Learning for becoming pandemic resilient
But many other cities have responded poorly. There is a need for city leaders and senior municipal staff to learn from each other. Many big cities of India do not have any information available on their websites and this includes some of the state capitals too. Chief Ministers and district magistrates are in the leadership roles. Mayors will have to lead from the front.
Our cities and the city leaders have not seen such a pandemic in the past. It is unprecedented. The world has seen such a health crisis in the time of World War-I-Spanish Flu. There are many lessons which our cities can learn. The governments had issued similar guidelines and regulations for the people like we are seeing now such as lockdowns, compulsory wearing of masks and other sanitation protocols while travelling. According to The New York Times, during the pandemic, Boy Scouts in New York City approached people they’d seen spitting on the street and gave them cards that read: “You are in violation of the Sanitary Code.” Similarly, Delhi Metro has decided to increase the fine on spitting to Rs 1000.
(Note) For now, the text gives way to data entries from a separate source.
-- ==== Sys2Proof/Machine/Dram.lean ====
section
/-! DEFINITION. The commands of the DRAM controllers: visits, refresh, write CRC, timing sets, Archive ranks and wake events
(07_dram_controller.md). -/
namespace Sys2Proof.Machine

/-! Visits (R217 to R227) -/

/-- The controller of a subchannel may issue commands: it runs, its clock is not held, no alert stops it. -/
def State.issues (s : State) (n : Nat) : Bool :=
  s.runs n && !s.on (F.CK_h_STATUS.MEM_HOLD (subHalf n).idx) && !(s.sub n).alerting && !s.stopping (subHalf n)

/-- The rank of a granule is awake. -/
def State.granuleAwake (s : State) (n g : Nat) : Bool := !(s.sub n).sr.getLsbD (s.rankOf (g * 256))

/-- A read entry waits for an engine in panic. -/
def State.panicEntry (s : State) (e : RdEntry) : Bool :=
  e.lines.any fun l => l.readers.any fun r => match r with | .engine k _ => (s.eng k).panicAt.isSome | _ => false

/-- An issued visit: a read of a queue or a write. -/
inductive VisitPick where
  | frame (i : Nat)
  | bulk (i : Nat)
  | write (i : Nat)
  deriving DecidableEq, Repr

/-- Bank of a granule: rank, bank group, bank. -/
def State.bankOfGranule (s : State) (g : Nat) : Nat × Nat × Nat := (s.rankOf (g * 256), (s.bankOf (g * 256)).2)

/-- The oldest write whose rank is awake and for which the retry buffer has room (R238); none passes an older one of its bank (R219). -/
def State.writeIndex (s : State) (n : Nat) : Option Nat :=
  let u := s.sub n
  let ok := fun (e : WrEntry) => s.granuleAwake n e.g && u.retry.length + e.lines.length ≤ 32
  u.writeQ.findIdx? fun e => ok e && !u.writeQ.any fun o => o.seq < e.seq && s.bankOfGranule o.g == s.bankOfGranule e.g && !ok o

/-- The oldest read for an engine in panic, in either queue (Table DC-2, rank 3). -/
def State.panicIndex (s : State) (n : Nat) : Option VisitPick :=
  let u := s.sub n
  let ok := fun (e : RdEntry) => s.granuleAwake n e.g && s.panicEntry e
  match u.frameQ.findIdx? ok, u.bulkQ.findIdx? ok with
  | some i, some j =>
    if ((u.frameQ[i]?.map (·.seq)).getD 0) ≤ ((u.bulkQ[j]?.map (·.seq)).getD 0) then some (.frame i) else some (.bulk j)
  | some i, none => some (.frame i)
  | none, some j => some (.bulk j)
  | none, none => none

/-- The visit of highest rank (Table DC-2, ranks 3 to 7); within a rank the oldest eligible entry (R222). In a run of rank-7 writes the read
queues are not looked at (R227). -/
def State.pickVisit (s : State) (n : Nat) : Option VisitPick :=
  let u := s.sub n
  let ok := fun (e : RdEntry) => s.granuleAwake n e.g
  let w := (s.writeIndex n).map VisitPick.write
  let frame := (u.frameQ.findIdx? ok).map VisitPick.frame
  let bulk := (u.bulkQ.findIdx? ok).map VisitPick.bulk
  if s.on (F.DC_n_STATUS.DRAIN n) then [s.panicIndex n, w, frame, bulk].findSome? id
  else if 0 < u.run && w.isSome then w
  else [s.panicIndex n, frame, bulk, if u.frameQ.isEmpty && u.bulkQ.isEmpty then w else none].findSome? id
We know that medical science was not at its peak during those days but it is important to note that the first licensed vaccine came after almost 20 years. We may be looking at six months or so for getting the vaccine but the cities will have to start their businesses and transport systems. This time is going to be crucial for cities to control the virus spread as the patterns of pandemics have shown that the second wave is imminent after relaxing of the lockdown and other measures taken by the governments. The cities which had controlled the spread with proper measures had almost one-tenth of fatalities than the cities which did not. Cities need to be well prepared until the vaccine is found, or until herd immunity is developed.